REMARQUE: Ici, un système d’hyperthermie magnétique précédemment décrit par Wu et al. est utilisé (21).

  1. Préparez un système d’hyperthermie magnétique avec un générateur de champ magnétique alternatif (AFM) et une caméra thermique infrarouge.
    1. Allumez le refroidisseur pendant 10 minutes, puis mettez sous tension la machine de chauffage par radiofréquence modérée (c.-à-d. générateur AFM).
    2. Réglez les paramètres de la machine comme suit : fréquence (f) = 415 kHz, intensité du champ magnétique = 1,8 kA/m.
  2. Mesure de l’hyperthermie magnétique en solution aqueuse
    1. Préparer 1 mL de l’échantillon à différentes concentrations d’IONPs (1,05 mg/mL, 1,35 mg/mL, 3,65 mg/mL, 5 mg/mL) dans un tube de centrifugeuse de 1,5 mL.
    2. Placez le tube au centre d’une bobine de cuivre à induction magnétique refroidie à l’eau.
    3. Allumez le champ magnétique alternatif (AFM) et la caméra thermique infrarouge. Induisez l’échantillon pendant 10 min en continu et enregistrez la température en temps réel.
      REMARQUE: La caméra est située en haut de l’échantillon, fournissant une vue en coupe transversale de l’échantillon.
    4. Éteignez l’AFM et la caméra thermique infrarouge. Attendez que la température de la bobine de cuivre revienne à la ligne de base pendant 10 min.
      REMARQUE: Faites attention aux températures élevées, évitez le contact direct avec les mains et attendez le refroidissement avant de prélever les échantillons.
    5. Répéter les 4.2.2 à 4.2.4 pour la mesure des autres échantillons.
    6. Éteignez la machine de chauffage par radiofréquence modérée (AFM) et le refroidisseur.
      REMARQUE: Utilisez l’eau désionisée à 20 ° C comme contrôle pour la mesure de l’hyperthermie magnétique.
  3. Mesure de l’hyperthermie magnétique in vivo
    1. Préparez 3 des souris mâles ICR âgées de 8 semaines d’un poids moyen de 25 ± 2 g.
    2. Préparer 20 mL de gel de gélatine à 10 % contenant 5 mg/mL de solution d’IONPs.

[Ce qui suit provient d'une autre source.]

/-- The bank that the running invocation runs from, and the words of its image (R327). -/
def uImage (s : State) : Nat × Nat := (s.vec.cu.bank, s.vec.cu.nwords)

/-- The illegal-instruction trap inside a sequence: TVAL is the micro-op word (R341). -/
def uIllegal (s : State) : State := stopUnit cIllegal (uopWordAt (uImage s).1 s.vec.cu.upc (uImage s).2 s) s

/-- The frame of a micro-op: an invocation runs and has micro-ops to execute; the 65,537th raises WATCHDOG (R340). -/
def uword (k : State → State) (s : State) : State :=
  let c := s.vec.cu
  if !c.running || c.stopped || c.ending then s
  else if 65536 ≤ c.count then stopUnit cWatchdog 65536 s
  else k s

/-- The micro-op waits; time passes for the unit. -/
def uWait (s : State) : State := mapCu (fun c => { c with adv := true }) s

/-- The micro-op has executed, and the next one stands at `upc` (R333, R340). -/
def uGo (f : UWord) (upc : Nat) (s : State) : State :=
  mapCu (fun c => { c with count := c.count + 1, upc, ending := f.fin, adv := true }) s

/-! ### Operands (R330) -/

/-- The operand of the CXn word that a source number names. -/
def cxOperand (n : Nat) (c : Custom) : Option Operand := if n = 9 then some c.f.a else if n = 10 then some c.f.b else none

/-- The read ports that source numbers name, in rising order. -/
def uPorts (ns : List Nat) (c : Custom) : List Nat :=
  (upTo 6).filter (fun p => ns.any (fun n => (cxOperand n c).any (fun o => (portOf o).contains p)))

/-- Whether every source has landed (R338). -/
def uLanded (ns : List Nat) (s : State) : Bool :=
  ns.all (fun n => s.vec.cu.flights.all (fun u => decide (u.f.dst.toNat ≠ n))) &&
    (!ns.contains 8 || (let ks := uDestKeys s
      s.vec.flights.all (fun fl => (flightKeys fl).all (fun p => !ks.contains p.1))))

/-- A source operand read for a type. -/
def uSource (t n : Nat) (s : State) : Src :=
  let c := s.vec.cu
  let plain (ls : List Lane) : Src := { lanes := ls, marks := 0 }
  let cx (o : Operand) (cap : Src) : Src :=
    match o with
    | .tile _ _ _ _ _ _ => cap
    | .port p => let e := headEntry p.toNat s; { lanes := e.1, marks := e.2 }
    | .xreg r => plain (List.replicate 64 (xLane t (vget c.xs r.toNat 0)))
    | o => plain (operandLanes t o [] c.mtop)
  if n < 8 then { lanes := vget c.h n [], marks := vget c.hPois n 0 }
  else if n = 8 then { lanes := readKeys s (uDestKeys s), marks := keyMarks s (uDestKeys s) }
  else if n = 9 then cx c.f.a { lanes := c.a, marks := c.aPois }
  else if n = 10 then cx c.f.b { lanes := c.b, marks := c.bPois }
  else if n = 11 then plain (List.replicate 64 0)
  else if n = 12 then plain (List.replicate 64 (mapLane t (fun _ => intElem t 1)))
  else if n = 13 then plain (lanes64 (fun l => specialLane t 0 l 0))
  else if n = 14 then plain (lanes64 (fun l => specialLane t 1 l c.top))
  else plain (List.replicate 64 (xLane t (vget c.xs (n - 16) 0)))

    3. Chauffer le gel de gélatine à 40 - 50 °C, injecter immédiatement 500 μL de la solution de gélatine dans le coussinet mammaire droit de l’animal.
      REMARQUE: Des expériences d’hyperthermie induite magnétique ont été menées avec la machine de chauffage en utilisant les mêmes paramètres que le test in vitro.

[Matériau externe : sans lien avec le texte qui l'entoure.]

/-- Packets at their source, at a hop and at their destination (R281, R348 to R353). -/
def fabricEvent (i : Instr) (s : State) : Option (State → Prop) :=
  let say (t : State) (vc kind : Nat) (data : List Byte) : Prop :=
    ∃ m, t.dev.msgs = s.dev.msgs ++ [m] ∧ m.vc = vc ∧ m.kind = kind ∧ m.data = data
  let again (q dev epoch path seq : Nat) : Option (State → Prop) :=
    (keptOf s { q, dev, epoch, path, seq }).bind (fun p =>
      if p.spent < budget s then
        some (fun t => say t (packetMsg p).vc (packetMsg p).kind p.data ∧ { p with spent := p.spent + 1 } ∈ t.dev.kept ∧ (∀ x ∈ s.dev.kept, x.id ≠ p.id → x ∈ t.dev.kept) ∧
          t.dev.mem = s.dev.mem ∧ CellKept s t)
      else none)
  match i with
  | .globalResponseReturn q dev epoch path seq ok ⟨data, pois⟩ =>
    (keptOf s { q, dev, epoch, path, seq }).bind (fun p =>
      if p.kind = 7 ∧ ok = false then some (fun t => t.dev.kept = s.dev.kept.filter (fun x => decide (x.id ≠ p.id)) ∧ CellKept s t)
      else if (p.kind = 0 ∨ p.kind = 3) ∧ q < 4 ∧ (∀ g ∈ s.vec.gSent, g.id ≠ p.id) then
        some (fun t => t.dev.kept = s.dev.kept.filter (fun x => decide (x.id ≠ p.id)) ∧ t.dev.mem = s.dev.mem ∧
          (∀ c, clus t c = { clus s c with greq := (clus s c).greq.map (fun g => if g.id = p.id then { g with answer := some { ok, bs := data, pois } } else g) }) ∧
          t.cell = s.cell ∧ t.vec = s.vec ∧ t.mat = s.mat)
      else none)
  | .packetAckReceive q dev epoch path seq bytes =>
    (keptOf s { q, dev, epoch, path, seq }).bind (fun p =>
      if p.cargo = none ∧ isAsked p.kind = false ∧ countAgrees p.id bytes s then
        some (fun t => t.dev.kept = s.dev.kept.filter (fun x => decide (x.id ≠ p.id)) ∧ t.dev.mem = s.dev.mem ∧ t.cl = s.cl ∧ t.cell = s.cell ∧
          t.mat = s.mat ∧
          (let sent := s.vec.gSent.filter (fun g => decide (g.id ≠ p.id))
           (s.vec.gWait ≠ some p.id → t.vec = { s.vec with gSent := sent }) ∧
           (s.vec.gWait = some p.id → t.vec = { s.vec with gSent := sent, gWait := none, eaNext := eaPlus true s.vec.eaNext bytes })))
      else none)
  | .rerouteNotice q dev epoch path seq => again q dev epoch path seq
  | .unreachableNotice q dev epoch path seq => again q dev epoch path seq
  | .busyNotice q dev epoch path seq =>
    (keptOf s { q, dev, epoch, path, seq }).map (fun p t => say t (packetMsg p).vc (packetMsg p).kind p.data ∧ t.dev.kept = s.dev.kept ∧ t.dev.mem = s.dev.mem ∧ CellKept s t)
  | .requestPacketArrive src q ctx epoch path seq sup kind va data _ =>
    let m := markOf s src q epoch path
    if 6 < kind ∨ 8 ≤ path then none
    else if m.has seq = true then
      let k := (m.kept.find? (fun k => decide (k.1 = seq))).getD (seq, Resp.plain true [])
      some (fun t => say t 1 (b2n (!k.2.ok)) k.2.bs ∧ t.dev.mem = s.dev.mem ∧ t.dev.dests = s.dev.dests ∧ CellKept s t)
    else if m.c + 64 ≤ seq then
      some (fun t => say t 6 2 [] ∧ t.dev.mem = s.dev.mem ∧ t.dev.dests = s.dev.dests ∧ CellKept s t)
    else if kind = 0 ∧ s.dev.heldFlags = [] then
      (destLoad ctx sup (va % 2 ^ 48) (leNat data) (if q = 6 then claimRead ctx sup (va % 2 ^ 48) (leNat data) s else s)).map (fun r t =>
        say t 1 0 r.bs ∧ (t.dev.msgs.getLast?.map (·.args)) = some ([q, epoch, path, seq] ++ r.pois) ∧ t.dev.mem = s.dev.mem ∧ (markOf t src q epoch path).has seq = true ∧ CellKept s t)
    else if kind = 1 ∧ s.dev.heldFlags = [] then
      (destCells ctx sup (va % 2 ^ 48) data s).bind (fun cells =>
        if cells.any (fun c => captureHolds s c.1) = true then some (fun t => t = claimPages (cells.map (·.1)) s)
        else
          some (fun t => say t 1 0 [] ∧ t.dev.mem = (homeWrite cells s).dev.mem ∧ (markOf t src q epoch path).has seq = true ∧
            { t.cell with oldCode := s.cell.oldCode } = s.cell ∧ t.cl = s.cl ∧ t.vec = s.vec ∧ t.mat = s.mat))
    else none
  | .packetForward dst tag hops src ⟨q, vc, port⟩ epoch seq =>
    let s1 := match port with
      | some n => readRx n vc s
      | none => s
    let live := liveSet s1 (hopEntry s1 dst)
    if port.any (fun n => (linkAt s n).rx.all (fun r => r.1 ≠ vc)) then some (fun t => t = s)
    else if dst = s.dev.fdevid.toNat then some (fun t => t = s1)
    else if live = [] ∨ 64 ≤ hops then some (fun t => say t 6 1 [] ∧ t.dev.ports = s1.dev.ports ∧ t.dev.mem = s.dev.mem ∧ CellKept s t)
    else
      live[tag % live.length]?.bind (fun p =>
        if p < 24 then
          some (fun t => (∃ f, { dst, tag, hops := hops + 1, src, q, epoch, seq, vc, flit := f } ∈ (linkAt t p).transit) ∧
            (∀ n : Fin 24, n.val ≠ p → linkAt t n.val = linkAt s1 n.val) ∧ t.dev.mem = s.dev.mem ∧ CellKept s t)
        else none)
  | .cancelReceive src q epoch path seq =>
    let m := markOf s src q epoch path
    if path < 8 ∧ m.has seq = false ∧ seq < m.c + 64 ∧ s.dev.heldFlags = [] then
      some (fun t => say t 1 0 [] ∧ t.dev.mem = s.dev.mem ∧ (markOf t src q epoch path).has seq = true ∧ CellKept s t)
    else none
  | .closeReceive src q epoch =>
    some (fun t => say t 1 0 [] ∧ (∀ path, markOf t src q epoch path = { src, q, epoch, path, c := 0, window := [], kept := [] }) ∧
      (∀ h ∈ t.dev.heldFlags, ¬(h.src = src ∧ h.q = q ∧ h.epoch = epoch)) ∧ t.dev.mem = s.dev.mem ∧ CellKept s t)
  | _ => none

    4. Allumez le champ magnétique alternatif (AFM) et la caméra thermique infrarouge. Placez le coussinet mammaire droit des souris au centre d’une bobine de cuivre à induction magnétique refroidie à l’eau.
    5. Allumez la caméra thermique infrarouge, imagez la région d’intérêt (coussinet mammaire droit des souris) pendant 10 minutes en continu et enregistrez la température de la région d’intérêt en temps réel.

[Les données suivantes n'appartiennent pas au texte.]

/-- Cluster 3 halted; started by cluster 0 and written again by cluster 1; started by no cluster below cluster 0. -/
theorem wit_ClusterGoStarts : (clus (cellIn false) 3).active = false ∧ (8#4).getLsbD 3 = true ∧
    ((clus startedIn 3).active = true ∧ (3, 0) ∈ startedIn.startedNow ∧ 0 < (1 : Fin 4).val) ∧
    (clus (clusterGo 1 8 startedIn) 3).sPoison = Vector.replicate 23 false ∧ clus (clusterGo 0 8 startedIn) 3 = clus startedIn 3 := by
  decide

/-! ### States that meet the hypotheses: vector words -/

/-- VADD.f32 of rows of tiles 0 and 1 to tile 2. -/
def vaddF : VWord :=
  { VWord.zero with d := .tile 0 2 0 0 false 0, a := .tile 0 0 0 0 false 0, b := .tile 0 1 0 0 false 0 }

/-- A delivered trap whose frame holds one entry, a VADD to tile 2 of one lane. -/
def replayIn : State :=
  framePut 0x200 [1] (framePut 0x240 (leBytes 12 (encodeVec 0x20 vaddF) ++ [1, 0, 1, 0, 1]) (mapVec (fun v => { v with delivered := true }) (cellIn true)))

/-- Whether an entry would land in a tile. -/
def replays (o : Option Flight) : Bool :=
  match o with
  | some fl => fl.valid && !fl.store && decide (fl.f.d = .tile 0 2 0 0 false 0)
  | none => false

theorem wit_ReplayCompletes_entry : Ready [3] [] replayIn ∧ (clus replayIn 0).sup = true ∧ replayIn.vec.delivered = true ∧
    (readReg replayIn 0 3).toNat % 32 = 0 ∧ 0 < byteAt (frameBytes 0x200 1 replayIn) 0 ∧
    replays (flightFrom (lset (frameBytes 0x240 832 replayIn) 12 1) (captOf replayIn 0)) = true := by
  unfold Ready; set_option maxRecDepth 20000 in decide

/-- A word that pops port 0, and one that pushes to port 6. -/
def popF : VWord := { vaddF with a := .port 0 }

def pushF : VWord := { vaddF with d := .port 6 }

/-- A port of one element. -/
def portOne : Port := { Port.zero with cfg := true, block := List.replicate 32 0 }

/-- One entry of a port, with the number of its push and of its group. -/
def entryOf (fill : BitVec 64) : PortEnt := { lanes := List.replicate 64 1, pois := 0, fill, pending := none, seq := 0, grp := 0 }

/-- Port 0 holds its entry; port 6 has room. -/
def portIn : State :=
  mapVec (fun v => { v with ports := (v.ports.set 6 portOne).set 0 { portOne with
    pos := 1, entries := [entryOf 1] } }) vecIn

theorem wit_LaneWordsComplete : laneOp (.vadd vaddF) = some (0x20, vaddF) ∧ LaneReady 0x20 vaddF vecIn ∧ vecIn.vec.loops = [] := by
  unfold LaneReady VecReady ReadsFixed; decide

theorem wit_LaneWordsComplete_ports : LaneReady 0x20 popF portIn ∧ LaneReady 0x20 pushF portIn ∧ popF.d ≠ .port 6 := by
  unfold LaneReady VecReady ReadsFixed; decide

/-- A result of VIADD to tile 2 is due. -/
def addFlight : Flight := { laneFlight 0x40 { vaddF with t := 3 } vecIn with left := 1 }

theorem wit_LandingWrites : addFlight.valid = true ∧ (0x20 ≤ addFlight.op ∧ addFlight.op ≤ 0x6B ∧ addFlight.op ≠ 0x66) ∧
    addFlight.f.d = .tile 0 2 0 0 false 0 ∧ (vcompute (flightIn addFlight)).hi = none ∧ swf 0 0 vecIn.vec.tile = true := by decide

/-- x3 + 5 to x2. -/
def xF : VWord := { VWord.zero with d := .xreg 2, a := .xreg 3, b := .imm 5 }

theorem wit_XWordsComplete : (xRow (.xadd xF)).isSome = true ∧ VecReady xF vecIn ∧ predOn xF vecIn = true ∧
    predOn { xF with s := true, stg := 1 } vecMid = false ∧ VecReady { xF with s := true, stg := 1 } vecMid := by unfold VecReady; decide

theorem wit_VectorControlCompletes : (vecRow (.vnop VWord.zero) vecIn).isSome = true ∧ VecReady VWord.zero vecIn ∧
    predOn VWord.zero vecIn = true := by unfold VecReady; decide

/-- XGET of lane 0 of a tile to x2. -/
def pickF : VWord := { VWord.zero with d := .xreg 2, a := .tile 0 0 0 0 false 0, b := .imm 0 }

theorem wit_PickWordsComplete : (pickRow (.xget pickF) vecIn).isSome = true ∧ PickReady pickF vecIn := by
  unfold PickReady VecReady ReadsFixed; decide

/-- VLD.x4 from x1 of the scratchpad to tile 2. -/
def vldF : VWord := { VWord.zero with d := .tile 0 2 0 0 false 0, a := .xreg 1, b := .imm 0 }

theorem wit_VectorMemoryCompletes : (memoryRow (.vld vldF) vecMid).isSome = true ∧ MemoryReady false vldF vecMid ∧
    (memoryRow (.vldg vldF) vecGlob).isSome = true ∧ MemoryReady false vldF vecGlob := by
  unfold MemoryReady VecReady ReadsFixed; decide

theorem wit_LaneWordsComplete_ends : vecIn.vec.loops = [] ∧ vecIn.vec.repj = 0 ∧ (mapVec (fun v => { v with repj := 1 }) vecIn).vec.loops = [] := by decide

/-- A full mask stack and a full return stack; x5 of an open segment. -/
def fullIn : State :=
  mapVec (fun v => { v with mask := List.replicate 16 1, ret := List.replicate 8 0, seg := ⟨true, false, 0, 0xFFFFFFFF, 9, 0⟩ }) vecIn

theorem wit_VectorIllegalTraps : VecReady { xF with b := .imm 1 } fullIn ∧ predOn { xF with b := .imm 1 } fullIn = true ∧
    (immNat (Operand.imm 1) = 1 ∧ 16 ≤ fullIn.vec.mask.length) ∧ 8 ≤ fullIn.vec.ret.length ∧ fullIn.vec.seg.opened = true ∧
    VecReady xF fullIn ∧ predOn xF fullIn = true ∧ VecReady xF vecIn ∧ predOn xF vecIn = true ∧ vecIn.vec.mask = [] ∧ vecIn.vec.ret = [] ∧ vecIn.vec.loops = [] := by
  unfold VecReady; decide

/-! ### States that meet the hypotheses: matrix words -/

/-- Rings 1 and 2 hold two tiles each of 1536 bytes, BF16 rows. -/
def ringIn : State :=
  mapCell (fun k => { k with rings := (k.rings.set 1 ⟨true, 0, 1536, 4, 0, 2, 2⟩).set 2 ⟨true, 8192, 1536, 4, 0, 2, 2⟩ }) matIn

/-- The word of a test: BF16 rows of ring 1 (and 2), two rows, no scale. -/
def matF : MWord := { MWord.zero with ra := 1, rb := 0, fda := 1, fdb := 1, cnt := 1 }

/-- The matrix sequencer within a piece of work. -/
def working (w : MWork) : State := mapMat (fun m => { m with work := some w }) ringIn

theorem wit_MatrixControlCompletes : (matRow (.mnop MWord.zero) matIn).isSome = true ∧ matIn.mat.work = none := by decide

theorem wit_MatrixWorkStarts : workRow (.mstepRow matF) = some (0x11, matF) ∧ MatFree ringIn ∧ WorkPasses 0x11 matF ringIn := by
  unfold MatFree WorkPasses; decide

theorem wit_MatrixWorkStarts_drain : workRow (.mdrain matF) = some (0x13, matF) ∧ MatFree ringIn ∧ WorkPasses 0x13 matF ringIn := by
  unfold MatFree WorkPasses; decide

theorem wit_MatrixFaultFreezes : MatFree ringIn ∧ 191 < ({ matF with cnt := 192 } : MWord).cnt.toNat ∧
    (vget ringIn.cell.rings 3 Ring.zero).cfg = false ∧ nb (0x00020000#32).toNat 17 14 ≠ 0 ∧ (0x00020000#32).getLsbD 31 = false := by
  unfold MatFree; decide

theorem wit_MatrixTableWordsComplete : MatFree matIn ∧ swf 0 0 matIn.mat.acc = true ∧ matIn.mat.accP.Pairwise (· < ·) ∧ auxAt MWord.zero.aux = .addr 0 ∧
    MWord.zero.sco.toNat + MWord.zero.cnt.toNat ≤ 255 ∧ regionFault matIn .read 0 384 = none ∧ regionPlain matIn 0 384 = true ∧ swf 0 0 matIn.mat.scale = true ∧
    regionFault matIn .read 0 128 = none ∧ nestBad (BitVec.ofNat 1024 (leNat (cellBytes 5 matIn (locSpad ownPos 0) 128))) = false := by
  unfold MatFree; decide

/-- MLOADW of two BF16 rows. -/
def loadF : MWord := { MWord.zero with fdb := 5, cnt := 1, sco := 3 }

theorem wit_MatrixLoadCompletes : MatFree matIn ∧ auxAt loadF.aux = .addr 0 ∧ WorkPasses 0x10 loadF matIn ∧
    loadFmt matIn (workOf 0x10 loadF matIn) 0 = .ok (.wide 1) := by unfold MatFree WorkPasses; exact ⟨by decide, by decide, by decide, by rfl⟩

theorem wit_MatrixStepCompletes : MatFree ringIn ∧ WorkPasses 0x11 matF ringIn ∧ matF.rb.toNat / 4 ≤ 1 ∧ matF.flg.getLsbD 2 = false ∧
    swf 0 0 ringIn.mat.acc = true ∧ ringFmt ringIn 1 1 (workOf 0x11 matF ringIn).fdA = .ok (.wide 1) ∧ 0 < (ringOf ringIn 1).count ∧
    matF.cnt.toNat ≤ 191 ∧ vget ringIn.mat.rd 1 0 + (matF.cnt.toNat + 1) * (RowFmt.wide 1).pitch true < (ringOf ringIn 1).size := by
  unfold MatFree WorkPasses
  exact ⟨by decide, by decide, by decide, by decide, by decide, by rfl, by decide, by decide, by decide⟩

/-- An outer product of rings 1 and 2, at a row. -/
def outerW (row : Nat) (aRows : List (List Byte × List Bool)) : MWork :=
  { workOf 0x12 { matF with rb := 2 } ringIn with begun := true, row, aRows }

theorem wit_MatrixOuterRuns : (secondRing (outerW 0 []) ≠ 1 ∧ (outerW 0 []).begun = true ∧ (outerW 0 []).popping = false ∧ (outerW 0 []).drain = false ∧ (outerW 0 []).op = 0x12) ∧
    ringFmt (working (outerW 0 [])) 1 1 (outerW 0 []).fdA = .ok (.wide 1) ∧ ringFmt (working (outerW 0 [])) 2 1 (outerW 0 []).fdB = .ok (.wide 1) ∧
    ((outerW 0 []).row ≤ 1 ∧ (outerW 0 []).aRows.length ≤ 0 ∧ 0 < (ringOf (working (outerW 0 [])) 1).count) ∧
    (0 < (outerW 0 [([], [])]).aRows.length ∧ 0 < (ringOf (working (outerW 0 [([], [])])) 2).count) ∧
    (1 < (outerW 2 []).row ∧ (outerW 2 []).f.flg.getLsbD 2 = false ∧ swf 0 0 (working (outerW 2 [])).mat.acc = true) :=
  ⟨by decide, by rfl, by rfl, by decide, by decide, by decide⟩

/-- A drain of two f32 rows to address 0, at a row. -/
def drainW (row : Nat) : MWork := { workOf 0x13 MWord.zero ringIn with begun := true, row, f := { MWord.zero with cnt := 1 } }

theorem wit_MatrixDrainWrites : (working (drainW 0)).mat.work = some (drainW 0) ∧ auxAt (drainW 0).f.aux = .addr 0 ∧
    rowFmt (working (drainW 0)) 0 0 (drainW 0).fdA drainWides = .ok (.wide 0) ∧ memWf (working (drainW 0)).dev.mem = true ∧
    ((drainW 0).row ≤ 1 ∧ matBlocked (working (drainW 0)) 0 ((RowFmt.wide 0).bytes false) = false) ∧ 1 < (drainW 2).row :=
  ⟨by rfl, by decide, by rfl, by decide, by decide, by decide⟩

/-- MNORM of one BF16 row of each operand. -/
def normF : MWord := { MWord.zero with fda := 1, fdb := 1, toc := 1 }

/-- A norm state of one entry of norm 1. -/
def normIn : State :=
  mapMat (fun m => { m with sam := { m.sam with k := 1, nv := true, tv := true, total := 0x3F800000, n := [(0, 0x3F800000)] } }) ringIn

theorem wit_SamplerWordsComplete : MatFree normIn ∧ normF.aux.toNat / 2 ^ 17 % 2 ^ 15 = 0 ∧ normF.tor.toNat / 2 ^ 17 % 2 ^ 15 = 0 ∧ normK normIn normF = .ok 1 ∧
    normFmt normIn 0 1 1 (vget normIn.cell.fd 1 0) = .ok (.wide 1) ∧ normIn.mat.sam.nv = true ∧ auxAt MWord.zero.aux = .addr 0 ∧
    regionFault normIn .write 0 64 = none ∧ matBlocked normIn 0 64 = false ∧ memWf normIn.dev.mem = true := by
  unfold MatFree
  exact ⟨by decide, by decide, by decide, by rfl, by rfl, by decide, by decide, by decide, by decide, by decide⟩

/-- Two norms, 1.0 and 3.0, with their total. -/
def aliasIn : State :=
  mapMat (fun m => { m with sam := { m.sam with k := 2, nv := true, total := 0x40800000, n := [(0, 0x3F800000), (1, 0x40400000)] } }) normIn

theorem wit_SamplerWordsComplete_alias : normCode aliasIn.mat.sam = 2 ∧ swf 0 0 aliasIn.mat.sam.al = true ∧ swf 0 0 aliasIn.mat.sam.sc = true ∧
    aliasIn.mat.sam.k ≤ 4096 ∧ codeNeg fmt32 aliasIn.mat.sam.total.toNat = false ∧
    (∀ k, k < aliasIn.mat.sam.k → codeNeg fmt32 (sget 0 aliasIn.mat.sam.n k).toNat = false) ∧
    normCode (mapMat (fun m => { m with sam := { m.sam with total := 0 } }) normIn).mat.sam ≠ 2 := by
  refine ⟨by decide, by decide, by decide, by decide, by decide, ?_, by decide⟩
  intro k hk
  have h : k < 2 := hk
  match k, h with
  | 0, _ => decide
  | 1, _ => decide


/-- A sampling word at its first sample. -/
def sampW : MWork := { workOf 0x1A MWord.zero normIn with begun := true }

def sampling : State := mapMat (fun m => { m with work := some sampW }) normIn

theorem wit_SamplesDraw : normCode sampling.mat.sam = 2 ∧ sampW.row ≤ sampW.f.cnt.toNat ∧ (drawPair sampW (stepArgs sampling sampW) sampling).isSome = true ∧
    normCode matIn.mat.sam ≠ 2 ∧ sampW.f.flg.getLsbD 2 = false := by decide

/-- A nest of two steps, of which the first pops two tiles. -/
def nestW (pops : Nat) : MWork := { workOf 0x17 matF ringIn with begun := true, popping := true, pops }

def nesting (pops bound : Nat) : State :=
  mapMat (fun m => { m with work := some (nestW pops), nestA := m.nestA.set 0 (BitVec.ofNat 1024 bound) }) ringIn

theorem wit_NestAdvances : (nestW 2).pops ≠ 0 ∧ (ringOf (nesting 2 1) 1).count ≠ 0 ∧ (nestNext (nestOf (nesting 0 1) (nestW 0)) (nestW 0).idx).isSome = true ∧
    (∀ k, k < 6 → ¬((nestW 0).idx[k]?.getD 0 < nestField (nestOf (nesting 0 0) (nestW 0)) k 0 16)) := by decide

/-! ### States that meet the hypotheses: micro-ops -/

/-- UADD of h8 = a and h9 = b to h1, and UMPUSH of h2. -/
def uaddF : UWord := { UWord.zero with ut := 0, dst := 1, s1 := 9, s2 := 10 }

def umpushF : UWord := { UWord.zero with s1 := 2 }

theorem wit_MicroOpsComplete_compute : (uopRow (.uadd uaddF)).isSome = true ∧ UopReady unitIn ∧ unitIn.vec.cu.top ≠ 0 ∧ SourcesReady [9, 10] unitIn ∧
    (mapVec (fun v => { v with cu := { v.cu with masks := [0] } }) unitIn).vec.cu.top = 0 := by
  unfold UopReady SourcesReady; decide

theorem wit_MicroOpsComplete_control : UopReady unitIn ∧ (uopControl (.unop UWord.zero) unitIn).isSome = true ∧ unitIn.vec.cu.masks.length < 4 ∧
    SourcesReady [2] unitIn := by unfold UopReady SourcesReady; decide

/-- A result that is due: for temporary h7, the last one, and for D. -/
def landing (dst : BitVec 5) : State :=
  mapVec (fun v => { v with cu := { v.cu with adv := true, flights :=
    [{ code := 1, f := { uaddF with dst }, left := 1, en := 1, pois := 0, res := List.replicate 64 5 }] } }) unitIn

theorem wit_MicroResultsLand : (landing 7).vec.cu.running = true ∧ (landing 7).vec.cu.adv = true ∧ (landing 7).vec.cu.stopped = false ∧
    (landing 7).vec.cu.ending = false ∧ (landing 7).vec.cu.flights.length = 1 ∧ (7 : BitVec 5).toNat < 8 ∧
    (landing 8).vec.cu.flights.length = 1 ∧ portOf (landing 8).vec.cu.f.d = [] ∧ swf 0 0 (landing 8).vec.tile = true := by decide

theorem wit_MicroTraps : (unitIn.vec.cu.running = true ∧ unitIn.vec.cu.stopped = false ∧ unitIn.vec.cu.ending = false ∧ unitIn.cell.frozen = none ∧
      unitIn.vec.trap = none ∧ unitIn.vec.flights = [] ∧ unitIn.vec.cu.flights = [] ∧ unitIn.vec.cu.count < 65536) ∧
    4 ≤ (mapVec (fun v => { v with cu := { v.cu with masks := [1, 1, 1, 1] } }) unitIn).vec.cu.masks.length ∧
    (mapVec (fun v => { v with cu := { v.cu with masks := [] } }) unitIn).vec.cu.masks = [] ∧
    65536 ≤ (mapVec (fun v => { v with cu := { v.cu with count := 65536 } }) unitIn).vec.cu.count ∧
    Instr.uminv UWord.zero ∈ ([.unop UWord.zero, .uloop UWord.zero, .ulend UWord.zero, .uskip UWord.zero, .umpush UWord.zero, .umpop UWord.zero,
      .uminv UWord.zero] : List Instr) := by decide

    6. Éteignez l’interrupteur d’alimentation de la machine et de la caméra thermique infrarouge après 10 minutes d’induction. Attendez que la température de la bobine de cuivre revienne à la ligne de base pendant 10 min.
    7. Répétez les 4.3.4 à 4.3.6 pour la mesure d’autres échantillons.
    8. Éteignez la machine de chauffage par radiofréquence modérée (AFM) et le refroidisseur.
      REMARQUE: Faites attention aux températures élevées, évitez le contact direct avec les mains et attendez le refroidissement avant de prélever les échantillons.
    9. Euthanasier des souris par asphyxie au CO2 et luxation des vertèbres cervicales ou toute autre méthode approuvée par le comité de recherche animale de l’Institut.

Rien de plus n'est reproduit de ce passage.